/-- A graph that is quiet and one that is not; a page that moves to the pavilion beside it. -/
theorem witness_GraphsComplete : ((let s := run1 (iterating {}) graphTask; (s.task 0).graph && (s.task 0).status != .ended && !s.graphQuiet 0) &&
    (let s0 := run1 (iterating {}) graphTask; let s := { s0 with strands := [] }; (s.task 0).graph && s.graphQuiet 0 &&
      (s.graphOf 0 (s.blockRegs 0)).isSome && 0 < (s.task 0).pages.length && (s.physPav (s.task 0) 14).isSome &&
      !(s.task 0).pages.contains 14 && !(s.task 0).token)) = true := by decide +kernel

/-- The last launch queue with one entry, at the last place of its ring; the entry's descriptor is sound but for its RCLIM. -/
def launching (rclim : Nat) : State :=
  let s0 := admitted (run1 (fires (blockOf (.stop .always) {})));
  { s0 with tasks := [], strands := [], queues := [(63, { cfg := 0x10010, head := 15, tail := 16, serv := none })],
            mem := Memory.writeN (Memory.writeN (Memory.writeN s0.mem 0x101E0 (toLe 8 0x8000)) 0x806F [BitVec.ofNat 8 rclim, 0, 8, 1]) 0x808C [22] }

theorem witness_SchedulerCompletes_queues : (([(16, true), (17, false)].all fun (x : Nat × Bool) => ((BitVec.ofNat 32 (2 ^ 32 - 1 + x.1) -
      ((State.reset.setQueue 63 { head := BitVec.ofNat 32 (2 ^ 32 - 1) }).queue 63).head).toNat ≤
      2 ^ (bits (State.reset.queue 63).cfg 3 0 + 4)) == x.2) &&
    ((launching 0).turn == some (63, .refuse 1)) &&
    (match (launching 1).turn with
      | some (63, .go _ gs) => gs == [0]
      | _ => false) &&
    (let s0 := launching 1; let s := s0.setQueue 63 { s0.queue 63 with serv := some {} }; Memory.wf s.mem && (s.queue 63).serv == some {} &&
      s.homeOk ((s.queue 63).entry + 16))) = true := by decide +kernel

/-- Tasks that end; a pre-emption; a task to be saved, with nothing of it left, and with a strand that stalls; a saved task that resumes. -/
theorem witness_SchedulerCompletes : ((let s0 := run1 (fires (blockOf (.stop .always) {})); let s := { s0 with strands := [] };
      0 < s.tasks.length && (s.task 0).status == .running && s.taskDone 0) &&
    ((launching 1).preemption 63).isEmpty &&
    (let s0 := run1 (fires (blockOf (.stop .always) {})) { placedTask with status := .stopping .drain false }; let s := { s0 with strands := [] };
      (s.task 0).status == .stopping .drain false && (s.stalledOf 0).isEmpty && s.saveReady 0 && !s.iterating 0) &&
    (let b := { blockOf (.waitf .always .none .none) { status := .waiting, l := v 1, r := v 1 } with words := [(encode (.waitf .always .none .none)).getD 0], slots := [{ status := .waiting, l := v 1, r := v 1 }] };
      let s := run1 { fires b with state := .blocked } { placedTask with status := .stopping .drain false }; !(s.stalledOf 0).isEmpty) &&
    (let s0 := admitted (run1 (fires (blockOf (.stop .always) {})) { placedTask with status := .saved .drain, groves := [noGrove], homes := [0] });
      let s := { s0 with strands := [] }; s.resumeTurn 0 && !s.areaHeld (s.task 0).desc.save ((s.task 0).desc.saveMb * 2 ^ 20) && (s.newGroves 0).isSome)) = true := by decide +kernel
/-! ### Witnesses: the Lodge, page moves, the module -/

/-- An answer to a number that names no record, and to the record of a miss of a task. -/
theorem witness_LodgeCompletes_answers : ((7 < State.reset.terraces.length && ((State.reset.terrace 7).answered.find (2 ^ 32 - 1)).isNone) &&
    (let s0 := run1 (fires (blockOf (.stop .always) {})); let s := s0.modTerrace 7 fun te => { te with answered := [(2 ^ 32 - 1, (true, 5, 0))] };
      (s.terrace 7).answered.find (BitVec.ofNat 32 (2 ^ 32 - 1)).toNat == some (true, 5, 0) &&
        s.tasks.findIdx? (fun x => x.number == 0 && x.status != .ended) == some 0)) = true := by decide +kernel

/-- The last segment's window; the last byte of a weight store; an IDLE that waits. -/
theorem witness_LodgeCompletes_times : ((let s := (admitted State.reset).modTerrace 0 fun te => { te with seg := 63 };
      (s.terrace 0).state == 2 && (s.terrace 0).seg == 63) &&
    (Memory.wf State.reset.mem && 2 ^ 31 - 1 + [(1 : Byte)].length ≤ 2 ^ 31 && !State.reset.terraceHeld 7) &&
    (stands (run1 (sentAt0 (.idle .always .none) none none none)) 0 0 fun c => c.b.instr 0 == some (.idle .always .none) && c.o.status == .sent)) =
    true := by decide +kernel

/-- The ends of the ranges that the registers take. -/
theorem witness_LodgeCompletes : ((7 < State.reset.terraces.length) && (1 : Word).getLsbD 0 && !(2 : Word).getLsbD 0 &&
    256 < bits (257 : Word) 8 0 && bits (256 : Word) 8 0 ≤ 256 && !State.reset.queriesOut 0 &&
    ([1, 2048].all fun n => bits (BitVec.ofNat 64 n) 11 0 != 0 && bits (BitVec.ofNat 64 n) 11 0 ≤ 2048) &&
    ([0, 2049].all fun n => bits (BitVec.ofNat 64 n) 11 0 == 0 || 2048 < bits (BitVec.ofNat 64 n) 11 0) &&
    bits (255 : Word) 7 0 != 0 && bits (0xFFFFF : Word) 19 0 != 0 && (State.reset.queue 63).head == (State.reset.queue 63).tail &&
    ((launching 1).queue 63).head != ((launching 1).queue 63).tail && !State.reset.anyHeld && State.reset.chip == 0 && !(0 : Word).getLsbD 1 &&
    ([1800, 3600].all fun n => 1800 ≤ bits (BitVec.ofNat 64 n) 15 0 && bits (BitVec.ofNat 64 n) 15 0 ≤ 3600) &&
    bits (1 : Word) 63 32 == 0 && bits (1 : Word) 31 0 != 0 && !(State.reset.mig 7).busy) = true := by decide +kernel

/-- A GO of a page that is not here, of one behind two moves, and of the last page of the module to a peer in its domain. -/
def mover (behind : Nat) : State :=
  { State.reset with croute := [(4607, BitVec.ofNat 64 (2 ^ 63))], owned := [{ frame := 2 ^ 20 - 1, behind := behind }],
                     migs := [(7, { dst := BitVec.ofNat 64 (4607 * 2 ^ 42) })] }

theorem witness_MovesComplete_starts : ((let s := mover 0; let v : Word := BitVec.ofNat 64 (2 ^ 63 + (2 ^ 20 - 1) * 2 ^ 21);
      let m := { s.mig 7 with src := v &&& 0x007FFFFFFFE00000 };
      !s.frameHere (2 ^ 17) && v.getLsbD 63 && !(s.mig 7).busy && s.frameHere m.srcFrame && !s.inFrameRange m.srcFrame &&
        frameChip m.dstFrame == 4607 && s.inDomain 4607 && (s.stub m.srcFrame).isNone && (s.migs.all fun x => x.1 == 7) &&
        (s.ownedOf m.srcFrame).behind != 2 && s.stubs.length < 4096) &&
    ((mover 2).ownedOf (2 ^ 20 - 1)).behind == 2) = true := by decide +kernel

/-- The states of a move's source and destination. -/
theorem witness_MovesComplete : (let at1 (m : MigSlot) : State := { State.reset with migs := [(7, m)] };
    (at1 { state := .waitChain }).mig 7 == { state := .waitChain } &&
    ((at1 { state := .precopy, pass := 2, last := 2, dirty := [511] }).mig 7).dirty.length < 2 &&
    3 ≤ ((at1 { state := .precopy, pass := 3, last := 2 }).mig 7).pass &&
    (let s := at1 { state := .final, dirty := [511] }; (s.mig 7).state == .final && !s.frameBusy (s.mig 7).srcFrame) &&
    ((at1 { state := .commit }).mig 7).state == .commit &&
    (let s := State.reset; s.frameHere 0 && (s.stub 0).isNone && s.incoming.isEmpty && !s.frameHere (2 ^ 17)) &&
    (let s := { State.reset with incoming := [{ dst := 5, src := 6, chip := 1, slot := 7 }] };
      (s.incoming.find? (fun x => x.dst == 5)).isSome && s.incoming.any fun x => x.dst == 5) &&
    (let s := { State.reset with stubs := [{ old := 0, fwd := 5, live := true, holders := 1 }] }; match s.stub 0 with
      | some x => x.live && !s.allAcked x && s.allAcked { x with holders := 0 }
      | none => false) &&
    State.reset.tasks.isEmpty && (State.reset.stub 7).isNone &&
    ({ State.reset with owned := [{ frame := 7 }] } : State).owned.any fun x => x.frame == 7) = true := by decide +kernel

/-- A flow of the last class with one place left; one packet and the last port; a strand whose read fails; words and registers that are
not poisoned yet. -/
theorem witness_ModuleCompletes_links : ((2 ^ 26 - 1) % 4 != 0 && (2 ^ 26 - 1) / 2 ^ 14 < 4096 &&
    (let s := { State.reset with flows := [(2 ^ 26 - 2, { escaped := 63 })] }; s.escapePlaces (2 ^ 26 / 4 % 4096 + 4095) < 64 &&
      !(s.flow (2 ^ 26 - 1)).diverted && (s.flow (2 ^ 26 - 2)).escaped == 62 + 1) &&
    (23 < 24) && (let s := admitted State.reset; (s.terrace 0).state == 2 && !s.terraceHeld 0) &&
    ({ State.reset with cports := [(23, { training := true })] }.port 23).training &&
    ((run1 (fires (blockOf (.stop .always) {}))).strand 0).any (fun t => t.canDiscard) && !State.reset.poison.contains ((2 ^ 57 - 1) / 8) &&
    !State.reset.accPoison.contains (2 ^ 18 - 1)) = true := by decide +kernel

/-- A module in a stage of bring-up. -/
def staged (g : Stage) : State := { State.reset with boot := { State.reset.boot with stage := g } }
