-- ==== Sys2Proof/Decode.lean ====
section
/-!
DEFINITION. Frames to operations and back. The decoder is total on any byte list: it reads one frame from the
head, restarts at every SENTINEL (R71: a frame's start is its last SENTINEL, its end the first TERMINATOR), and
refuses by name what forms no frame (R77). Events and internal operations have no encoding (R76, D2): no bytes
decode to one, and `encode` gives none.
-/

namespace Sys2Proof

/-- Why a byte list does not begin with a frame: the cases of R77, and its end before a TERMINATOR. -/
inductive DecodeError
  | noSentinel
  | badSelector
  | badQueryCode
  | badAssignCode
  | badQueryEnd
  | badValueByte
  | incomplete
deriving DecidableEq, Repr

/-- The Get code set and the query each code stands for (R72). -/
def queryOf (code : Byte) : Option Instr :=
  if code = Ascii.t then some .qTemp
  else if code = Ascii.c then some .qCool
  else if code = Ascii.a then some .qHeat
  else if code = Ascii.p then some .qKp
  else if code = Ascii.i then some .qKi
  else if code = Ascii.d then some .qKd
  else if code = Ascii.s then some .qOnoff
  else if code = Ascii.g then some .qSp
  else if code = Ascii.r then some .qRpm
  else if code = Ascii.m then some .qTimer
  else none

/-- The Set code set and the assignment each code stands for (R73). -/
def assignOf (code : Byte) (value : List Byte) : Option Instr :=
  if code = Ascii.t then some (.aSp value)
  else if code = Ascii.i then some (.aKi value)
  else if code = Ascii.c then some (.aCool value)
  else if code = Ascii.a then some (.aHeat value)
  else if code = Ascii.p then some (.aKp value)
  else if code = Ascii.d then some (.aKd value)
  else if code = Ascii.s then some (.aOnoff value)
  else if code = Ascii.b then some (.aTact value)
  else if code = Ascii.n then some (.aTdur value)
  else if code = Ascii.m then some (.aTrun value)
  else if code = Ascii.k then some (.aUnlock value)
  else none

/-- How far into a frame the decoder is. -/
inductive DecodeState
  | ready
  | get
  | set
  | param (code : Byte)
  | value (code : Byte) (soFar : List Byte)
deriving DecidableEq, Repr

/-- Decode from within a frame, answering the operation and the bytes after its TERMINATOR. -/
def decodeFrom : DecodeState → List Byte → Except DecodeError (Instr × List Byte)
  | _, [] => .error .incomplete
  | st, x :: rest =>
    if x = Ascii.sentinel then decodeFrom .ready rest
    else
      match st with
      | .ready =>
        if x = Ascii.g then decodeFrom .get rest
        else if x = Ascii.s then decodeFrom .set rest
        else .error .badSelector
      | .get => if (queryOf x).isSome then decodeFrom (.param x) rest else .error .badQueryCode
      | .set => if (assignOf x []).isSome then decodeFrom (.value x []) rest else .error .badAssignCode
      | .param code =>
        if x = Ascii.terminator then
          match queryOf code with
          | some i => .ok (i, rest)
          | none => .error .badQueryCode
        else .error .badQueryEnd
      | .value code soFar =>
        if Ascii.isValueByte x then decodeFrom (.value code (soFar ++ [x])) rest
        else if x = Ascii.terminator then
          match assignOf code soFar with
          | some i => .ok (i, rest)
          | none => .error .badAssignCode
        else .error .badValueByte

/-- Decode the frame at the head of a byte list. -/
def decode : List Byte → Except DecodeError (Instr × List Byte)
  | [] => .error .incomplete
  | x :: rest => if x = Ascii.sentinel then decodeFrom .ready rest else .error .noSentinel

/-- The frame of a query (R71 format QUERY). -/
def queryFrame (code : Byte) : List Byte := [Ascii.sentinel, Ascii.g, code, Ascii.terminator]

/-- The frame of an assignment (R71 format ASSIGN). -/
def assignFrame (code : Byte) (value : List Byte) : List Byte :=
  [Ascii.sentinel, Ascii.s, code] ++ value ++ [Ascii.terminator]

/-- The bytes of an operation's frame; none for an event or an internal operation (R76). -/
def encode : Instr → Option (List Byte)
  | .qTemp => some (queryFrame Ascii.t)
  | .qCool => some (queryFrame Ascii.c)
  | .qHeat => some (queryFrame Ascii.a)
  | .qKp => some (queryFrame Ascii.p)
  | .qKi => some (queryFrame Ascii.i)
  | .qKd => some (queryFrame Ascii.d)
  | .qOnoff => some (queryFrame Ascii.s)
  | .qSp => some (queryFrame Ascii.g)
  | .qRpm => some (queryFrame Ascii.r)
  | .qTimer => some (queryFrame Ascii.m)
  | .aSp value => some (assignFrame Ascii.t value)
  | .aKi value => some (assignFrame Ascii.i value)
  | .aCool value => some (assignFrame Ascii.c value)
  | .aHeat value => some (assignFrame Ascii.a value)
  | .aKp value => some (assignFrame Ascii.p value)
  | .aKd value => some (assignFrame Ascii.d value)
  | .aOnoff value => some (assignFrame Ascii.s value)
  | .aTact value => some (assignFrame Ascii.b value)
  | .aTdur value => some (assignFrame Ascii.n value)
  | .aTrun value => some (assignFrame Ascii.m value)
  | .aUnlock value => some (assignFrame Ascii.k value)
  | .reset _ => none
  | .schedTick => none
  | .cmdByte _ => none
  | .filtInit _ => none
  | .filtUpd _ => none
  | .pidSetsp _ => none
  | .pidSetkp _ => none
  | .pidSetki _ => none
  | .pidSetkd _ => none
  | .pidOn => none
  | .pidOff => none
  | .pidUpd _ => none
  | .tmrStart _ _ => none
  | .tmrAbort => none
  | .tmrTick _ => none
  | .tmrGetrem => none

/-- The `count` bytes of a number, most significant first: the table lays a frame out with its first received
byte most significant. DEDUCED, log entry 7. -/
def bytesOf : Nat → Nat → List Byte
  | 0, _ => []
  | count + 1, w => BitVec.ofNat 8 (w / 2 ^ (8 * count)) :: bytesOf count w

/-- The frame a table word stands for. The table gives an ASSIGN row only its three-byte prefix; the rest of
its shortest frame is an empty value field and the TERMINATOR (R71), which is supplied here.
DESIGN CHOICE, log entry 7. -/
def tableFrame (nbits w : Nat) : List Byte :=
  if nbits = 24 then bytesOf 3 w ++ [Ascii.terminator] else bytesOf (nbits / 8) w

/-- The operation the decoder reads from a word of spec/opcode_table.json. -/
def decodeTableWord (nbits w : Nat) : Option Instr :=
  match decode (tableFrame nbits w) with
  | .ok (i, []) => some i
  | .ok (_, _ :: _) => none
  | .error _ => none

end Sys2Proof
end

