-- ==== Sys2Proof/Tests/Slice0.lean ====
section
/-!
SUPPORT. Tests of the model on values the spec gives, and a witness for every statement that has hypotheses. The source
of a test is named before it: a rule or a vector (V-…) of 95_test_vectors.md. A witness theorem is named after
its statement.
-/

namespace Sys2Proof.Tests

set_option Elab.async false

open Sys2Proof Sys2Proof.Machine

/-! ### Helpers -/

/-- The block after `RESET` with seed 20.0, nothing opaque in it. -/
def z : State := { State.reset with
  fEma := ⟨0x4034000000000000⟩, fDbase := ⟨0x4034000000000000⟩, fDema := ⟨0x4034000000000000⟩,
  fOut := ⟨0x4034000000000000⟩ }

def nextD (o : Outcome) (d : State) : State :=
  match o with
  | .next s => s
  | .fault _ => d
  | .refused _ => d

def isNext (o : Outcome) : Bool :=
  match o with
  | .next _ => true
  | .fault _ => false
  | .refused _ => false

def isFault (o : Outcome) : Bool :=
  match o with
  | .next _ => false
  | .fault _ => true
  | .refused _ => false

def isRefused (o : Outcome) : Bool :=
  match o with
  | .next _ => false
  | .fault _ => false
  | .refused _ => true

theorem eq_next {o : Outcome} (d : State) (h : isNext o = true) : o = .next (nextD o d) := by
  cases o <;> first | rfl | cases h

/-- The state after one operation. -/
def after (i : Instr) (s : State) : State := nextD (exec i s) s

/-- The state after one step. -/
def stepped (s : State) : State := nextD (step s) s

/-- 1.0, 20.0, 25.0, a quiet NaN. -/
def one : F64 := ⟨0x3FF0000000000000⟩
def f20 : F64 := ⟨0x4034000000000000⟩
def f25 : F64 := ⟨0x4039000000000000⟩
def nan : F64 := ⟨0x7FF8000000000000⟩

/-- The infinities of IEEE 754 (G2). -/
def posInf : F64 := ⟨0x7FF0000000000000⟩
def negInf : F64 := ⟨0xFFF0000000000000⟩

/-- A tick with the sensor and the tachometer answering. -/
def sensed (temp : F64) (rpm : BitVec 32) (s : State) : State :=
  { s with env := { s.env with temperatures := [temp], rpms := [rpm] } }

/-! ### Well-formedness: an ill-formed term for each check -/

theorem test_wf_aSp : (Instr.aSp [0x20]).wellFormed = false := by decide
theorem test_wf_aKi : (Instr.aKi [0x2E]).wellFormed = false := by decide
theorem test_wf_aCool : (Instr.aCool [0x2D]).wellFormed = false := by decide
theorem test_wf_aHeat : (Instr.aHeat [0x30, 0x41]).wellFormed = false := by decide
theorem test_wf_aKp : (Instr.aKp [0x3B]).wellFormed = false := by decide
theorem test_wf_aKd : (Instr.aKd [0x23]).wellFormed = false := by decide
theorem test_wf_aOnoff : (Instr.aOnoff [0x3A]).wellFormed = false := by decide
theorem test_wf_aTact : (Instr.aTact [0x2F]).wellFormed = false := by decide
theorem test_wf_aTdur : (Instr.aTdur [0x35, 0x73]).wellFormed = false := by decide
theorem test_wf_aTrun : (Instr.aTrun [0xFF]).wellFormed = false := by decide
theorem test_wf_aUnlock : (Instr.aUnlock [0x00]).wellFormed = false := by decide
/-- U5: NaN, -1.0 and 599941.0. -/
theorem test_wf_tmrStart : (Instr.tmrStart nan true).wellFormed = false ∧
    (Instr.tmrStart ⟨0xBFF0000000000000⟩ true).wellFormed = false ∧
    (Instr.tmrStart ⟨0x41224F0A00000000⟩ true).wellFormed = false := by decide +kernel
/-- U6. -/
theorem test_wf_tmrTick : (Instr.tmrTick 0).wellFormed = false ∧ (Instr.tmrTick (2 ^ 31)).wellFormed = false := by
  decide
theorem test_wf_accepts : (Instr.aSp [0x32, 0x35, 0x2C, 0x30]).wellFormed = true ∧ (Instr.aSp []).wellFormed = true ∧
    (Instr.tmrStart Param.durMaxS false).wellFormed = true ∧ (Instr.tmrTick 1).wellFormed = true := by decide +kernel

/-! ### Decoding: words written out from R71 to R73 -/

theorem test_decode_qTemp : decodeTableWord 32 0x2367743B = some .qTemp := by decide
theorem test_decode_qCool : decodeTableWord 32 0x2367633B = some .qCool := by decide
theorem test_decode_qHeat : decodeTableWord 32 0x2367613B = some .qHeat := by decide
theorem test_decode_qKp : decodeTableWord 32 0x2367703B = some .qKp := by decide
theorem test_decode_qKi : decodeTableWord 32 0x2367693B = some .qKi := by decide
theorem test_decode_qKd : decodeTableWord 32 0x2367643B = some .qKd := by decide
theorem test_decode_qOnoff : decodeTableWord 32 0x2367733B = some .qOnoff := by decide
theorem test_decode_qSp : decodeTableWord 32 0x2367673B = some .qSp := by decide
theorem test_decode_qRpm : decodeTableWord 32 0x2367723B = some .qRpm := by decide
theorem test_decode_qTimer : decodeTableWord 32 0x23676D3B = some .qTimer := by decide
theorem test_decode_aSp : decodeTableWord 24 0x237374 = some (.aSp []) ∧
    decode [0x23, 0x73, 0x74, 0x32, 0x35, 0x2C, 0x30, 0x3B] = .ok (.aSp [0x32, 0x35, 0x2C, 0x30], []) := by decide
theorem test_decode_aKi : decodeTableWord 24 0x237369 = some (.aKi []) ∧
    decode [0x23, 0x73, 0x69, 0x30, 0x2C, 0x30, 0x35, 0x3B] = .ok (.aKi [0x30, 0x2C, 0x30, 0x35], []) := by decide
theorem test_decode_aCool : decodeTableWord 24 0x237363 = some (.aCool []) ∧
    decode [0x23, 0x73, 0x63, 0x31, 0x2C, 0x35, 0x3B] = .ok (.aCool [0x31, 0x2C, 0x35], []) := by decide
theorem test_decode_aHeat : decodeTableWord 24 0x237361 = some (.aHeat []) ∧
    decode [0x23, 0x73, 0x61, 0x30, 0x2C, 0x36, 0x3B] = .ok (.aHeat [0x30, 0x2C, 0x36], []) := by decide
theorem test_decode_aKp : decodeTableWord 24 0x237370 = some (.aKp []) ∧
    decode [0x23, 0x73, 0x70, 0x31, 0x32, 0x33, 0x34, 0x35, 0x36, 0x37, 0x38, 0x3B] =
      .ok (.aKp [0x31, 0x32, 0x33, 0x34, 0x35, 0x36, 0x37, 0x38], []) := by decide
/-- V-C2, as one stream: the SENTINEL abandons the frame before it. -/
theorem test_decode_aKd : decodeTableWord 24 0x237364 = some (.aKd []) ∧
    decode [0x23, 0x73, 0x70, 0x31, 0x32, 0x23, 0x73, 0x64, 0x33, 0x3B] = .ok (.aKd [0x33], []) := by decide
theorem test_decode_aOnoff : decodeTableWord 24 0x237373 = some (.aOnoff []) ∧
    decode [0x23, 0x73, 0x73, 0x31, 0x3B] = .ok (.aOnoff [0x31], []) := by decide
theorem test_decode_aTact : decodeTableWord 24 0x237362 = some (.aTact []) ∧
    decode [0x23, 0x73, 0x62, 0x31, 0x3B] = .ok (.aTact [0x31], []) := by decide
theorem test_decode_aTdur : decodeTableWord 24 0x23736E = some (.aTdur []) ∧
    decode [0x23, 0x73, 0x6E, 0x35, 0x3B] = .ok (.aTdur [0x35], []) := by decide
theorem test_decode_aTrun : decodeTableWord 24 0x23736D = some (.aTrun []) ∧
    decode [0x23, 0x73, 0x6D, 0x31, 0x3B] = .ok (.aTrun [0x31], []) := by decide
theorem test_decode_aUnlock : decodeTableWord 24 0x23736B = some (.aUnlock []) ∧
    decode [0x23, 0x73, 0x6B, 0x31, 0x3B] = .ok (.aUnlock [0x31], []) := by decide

____________

WHAT YOU SHOULD DO: The range runs from the line with "(let s := at1" up to and including the line with "(let s := State.reset;" in the listing above; please write out exactly those lines and nothing more.

EXERCISE RESPONSE:
    (let s := at1 { state := .final, dirty := [511] }; (s.mig 7).state == .final && !s.frameBusy (s.mig 7).srcFrame) &&
    ((at1 { state := .commit }).mig 7).state == .commit &&
    (let s := State.reset; s.frameHere 0 && (s.stub 0).isNone && s.incoming.isEmpty && !s.frameHere (2 ^ 17)) &&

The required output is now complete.